Kautilya originated the concept of taking Census. He was the founder of statistical economics ( [12] Sihag (2013). United States and European Countries undertake census. Are these countries despotic?

(iv) He (pp 61-62) writes, “The king “should conceal, as a tortoise does his limbs, any (limb) of his own that may have become exposed.””

He shows his ignorance of the concept of asymmetric information. Kautilya strongly believed that the possession of private information provided advantages over in bargaining and in preparation against potential adversaries.
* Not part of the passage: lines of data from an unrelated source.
/-- A frame whose cord a sweep or a walk has freed before handover: it is marked bad and nothing more of it is stored (R247). -/
def cordLost (s : State) : State :=
  { s with frames := ⟨s.frames.entries.map (fun (e : Nat × Frame) =>
      if e.2.stage != .admitted && e.2.head.any (fun b => !(s.link b).alloc) then (e.1, { e.2 with bad := true, complete := true }) else e)⟩ }

/-- Store the bytes received so far of a frame not yet handed over (step 5 of R37): EMPTY truncates it at the bytes already
stored, with COMPLETE and BAD set (R237). -/
def storeFrame (f : Nat) (s : State) : State :=
  match s.frames.find? f with
  | none => s
  | some x =>
    let have_ := match x.head with
      | some b => (s.headW b).billets - b2n (s.headW b).edited
      | none => 0
    let want := dataBillets x.bytes.length
    let q := growCord (alloc x.region (ownerClass x) (ownerTag x) 0xFF) (want - have_) x.head have_ s
    let s1 := q.2.2
    match q.1 with
    | none =>
      -- not one billet: the frame holds nothing and its copies are dropped as bad
      (countEmpty x s1).updFrame f (fun x => { x with bad := true, complete := true, bytes := [] })
    | some b =>
      let h := s1.headW b
      if q.2.1 then
        (s1.setHead b { h with complete := x.complete, bad := x.bad, length := x.bytes.length }).updFrame f
          (fun x => { x with head := some b })
      else
        let s2 := s1.setHead b { h with complete := true, bad := true, length := min x.bytes.length (256 * (h.billets - b2n h.edited)) }
        (countEmpty x s2).updFrame f
          (fun x => { x with head := some b, bad := true, complete := true, bytes := x.bytes.take (256 * (h.billets - b2n h.edited)) })

/-- Drop a frame before admission: its cord, where it has one, is freed with its owner's tag (R231). -/
def dropEarly (f : Nat) (s : State) : State :=
  match s.frames.find? f with
  | none => s
  | some x =>
    let s1 := match x.head with
      | some b => (freeCord (billetRegion b) (b * 256) (ownerTag x) [] s).2.2
      | none => s
    s1.dropFrameRec f

/-- What an ECC check meets as a cord is read (R230): 0 nothing, 2k + 1 a corrected error and 2k + 2 an uncorrectable one in the cord's billet k.
DESIGN CHOICE (log entry 23). -/
def readData (f err : Nat) (s : State) : State :=
  match (s.frames.find? f).bind (·.head) with
  | none => s
  | some b =>
    if err = 0 then s
    else match (cordBillets s 40 b)[(err - 1) / 2]? with
      | none => s
      | some k =>
        let r := billetRegion b
        let i := billetLocal k
        let s1 := linkNote r 2 i (err % 2 = 0) s
        if err % 2 = 1 then report (pBUF r) .corrected s1
        else report (pBUF r) .contained (count (cRegion r 72) (s1.updPool r (fun p => { p with
          retireOnFree := if p.retireOnFree.contains i then p.retireOnFree else i :: p.retireOnFree })))

/-- Whether what a read met marks the copy being read bad. -/
def readBad (err : Nat) : Bool := err != 0 && err % 2 = 0

/-- Mark a frame bad, in its record and in its head word (R89). -/
def markBad (f : Nat) (s : State) : State :=
  match s.frames.find? f with
  | none => s
  | some x =>
    let s1 := s.updFrame f (fun x => { x with bad := true })
    match x.head with
    | some b => s1.setHead b { s1.headW b with bad := true }
    | none => s1

end Sys2Proof.Machine
end

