/-- The outcome of a host frame's TX slot is final (R505). -/
def txReport (f status reason : Nat) (rec_ : Option (List Byte)) (s : State) : State :=
  match s.frames.find? f with
  | some x => match x.ring with
    | some (r, i) =>
      { s with hif := { s.hif with dones := s.hif.dones ++ [(⟨r, i, status, reason, rec_⟩ : TxDone)] } }.updFrame f (fun x => { x with tsReq := false })
    | none => s
  | none => s

/-- A copy gives up its share of the cord. One whose TX slot still awaits its transmission was dropped (R505, REASON 0x0A). -/
def releaseCopy (c : Copy) (s : State) : State :=
  decCord c.frame c.gen (match s.frames.find? c.frame with
    | some x => if x.tsReq && c.mirror.isNone then txReport c.frame 1 0x0A none s else s
    | none => s)

/-- Whether a copy is of an old slice generation (R479). -/
def oldGen (s : State) (c : Copy) : Bool :=
  match s.frames.find? c.frame with
  | none => true
  | some x => match x.head with
    | some b => c.gen != (s.pool (billetRegion b)).gen
    | none => true

/-! ### Recovery entries (R378 to R387) -/

/-- The windows' entries with a given one-bit field set, by number. -/
def listedEntries (s : State) (base n : Nat) (f : Field) : List Nat :=
  s.reg.op.entries.filterMap (fun (e : Nat × Nat) =>
    let p := e.1 / 32768
    if base ≤ p && p < base + n && e.1 = fkey p f 0 0 && e.2 = 1 then some (p - base) else none)

/-- The valid recovery entries. -/
def validRecov (s : State) : List Nat := listedEntries s 0x30000 4096 F.REC_VALID

/-- The valid entry that names stream `h` and queue `q` as QUEUE, or as TWIN_Q. -/
def recovOf (s : State) (h q : Nat) : Option Nat :=
  (validRecov s).find? (fun k => s.rd (wRECOV k) F.REC_STREAM = h
    && (s.rd (wRECOV k) F.REC_QUEUE = q || s.rd (wRECOV k) F.REC_TWIN_Q = q))

/-- A recovery entry's counts. -/
def State.rec_ (s : State) (k : Nat) : RecSt := s.recov.get {} k
def State.updRec (s : State) (k : Nat) (f : RecSt → RecSt) : State :=
  (fun (t : State) => t.wr (wRECOV k) F.REC_HOLDING (b2n (t.rec_ k).holdAt.isSome))
    { s with recov := s.recov.upd {} k f }

/-- The 64-bit history of an entry. -/
def recHist (s : State) (k : Nat) : Nat :=
  s.rd (wRECOV k) F.REC_HIST_LO + 2 ^ 32 * s.rd (wRECOV k) F.REC_HIST_HI
def setHist (k v : Nat) (s : State) : State :=
  (s.wr (wRECOV k) F.REC_HIST_LO (v % 2 ^ 32)).wr (wRECOV k) F.REC_HIST_HI (v / 2 ^ 32 % 2 ^ 32)

/-- NEXT advances: the hold timer stops (R381). -/
def setNext (k v : Nat) (s : State) : State :=
  (s.wr (wRECOV k) F.REC_NEXT (v % 65536)).updRec k (fun x => { x with holdAt := none })

/-- What the eliminator makes of a sequence number (R380). -/
inductive Verdict380 where
  | any | expected | duplicate | late | early (d : Nat) | rogue
  deriving DecidableEq, Repr

/-- The row of R380 that applies. -/
def decide380 (takeAny : Bool) (next hist seq : Nat) : Verdict380 :=
  if takeAny then .any
  else
    let d := toSigned 16 ((seq + 65536 - next) % 65536)
    if d = 0 then .expected
    else if -64 ≤ d && d ≤ -1 then (if hist.testBit (-d - 1).toNat then .duplicate else .late)
    else if 1 ≤ d && d ≤ 63 then .early d.toNat
    else .rogue

/-- The d = 0 row. -/
def deliver380 (k seq : Nat) (s : State) : State :=
  ((count (cRecov k 0) (setNext k (seq + 1) (setHist k ((recHist s k * 2 + 1) % 2 ^ 64) s))).updRec k
    (fun x => { x with passed := x.passed + 1 }))

/-! ### The window test (R320, R326, R327) -/

/-- D(L) in device-time units of 1/65,536 ns, rounded up, for a length including the FCS (R320). -/
def wireTime (rate bytes : Nat) : Nat := if rate = 0 then 0 else (bytes * 8 * usU + rate - 1) / rate

/-- F of R320. -/
def fragMin (s : State) (p : Nat) : Nat :=
  64 * (1 + s.rd (pPORT (portRegion p)) F.PORT_PREEMPT_ADD_FRAG_SIZE (portCell p)) - 4

/-- Whether `len` bytes of class `c` left to send are splittable (R320). -/
def splittable (s : State) (p c len : Nat) : Bool :=
  preemptActive s p && !isExpress s p c && fragMin s p + 64 ≤ len

/-- Whether a copy of known length is too long for its class's longest window (R327). -/
def tooLong (s : State) (p c len : Nat) : Bool :=
  let g := pPORT (portRegion p)
  let w := s.rd g F.GATE_MAXWIN_W (portCell p) c
  w != 0x3FFFFFFF && w * nsU < wireTime (s.rate p) (len + 20)
    && !(splittable s p c len && wireTime (s.rate p) (fragMin s p + 24) ≤ w * nsU)

/-- Whether a copy is of its frame's stream: mirror copies and further copies are not, and meet no eliminator (R271, R378). -/
def Copy.ofStream (c : Copy) : Bool := c.mirror.isNone && !c.late

/-- Whether a delivered copy carries an R-TAG (R385). -/
def tagOut (s : State) (q : Nat) (c : Copy) (x : Frame) : Bool :=
  c.ofStream && match x.handle with
  | some h => match recovOf s h q with
    | some k => s.rdB (wRECOV k) F.REC_TAG_OUT && x.seq.isSome
    | none => false
  | none => false

/-- The length a copy of queue `q` is transmitted with, the FCS among it; none while its tail is not stored. -/
def copyLen (s : State) (q : Nat) (c : Copy) : Option Nat :=
  match s.frames.find? c.frame with
  | none => some 64
  | some x =>
    if !x.complete then none
    else some ((copyBytes s x c).length + 4 + (if tagOut s q c x then 6 else 0))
Akerlof won the Nobel Prize for rediscovering this concept.

(v) He (p 59) writes, “Demanding that subjects work hard in their specialized functions of the division of labor also leaves no time for public life. “For, men being of a nature similar to that of horses, “ wrote Kautilya, “change when employed in works…They should carry out the works according to orders, without concerting together.”

He misses the point and misinterprets this statement. Shirking, stealing is a serious problem all over the world. In USA employees steal more than the customers, they write emails, talk on the phones and do other things unrelated to their jobs. Nobel laureate Joseph Stiglitz and others recommend paying efficiency wages (higher than the market wages), and supervision to reduce this moral hazard (shirking: not doing what they are supposed to do). Kautilya noticed this problem and suggested efficiency wages, supervision along with moral persuasion to check it. It had nothing to do with the private lives of individuals at their homes.

4 [13] Huei Chun Su (2009) writes, “In other words, emphasizing the notion of negative liberty is to interpret Mill’s principle more from the position of stronger members in a community. If we think about the liberty of the weaker members in the same community, Mill’s principle is actually a protection of their positive liberties. In short, Mill’s principle of liberty can be interpreted from the other angle: the purpose of limiting some people’s liberty is to protect everyone’s liberty of life and body.” Su is quite liberal in interpreting Mill’s negative liberty as positive liberty.

Conflicts of Interest

The authors declare no conflicts of interest.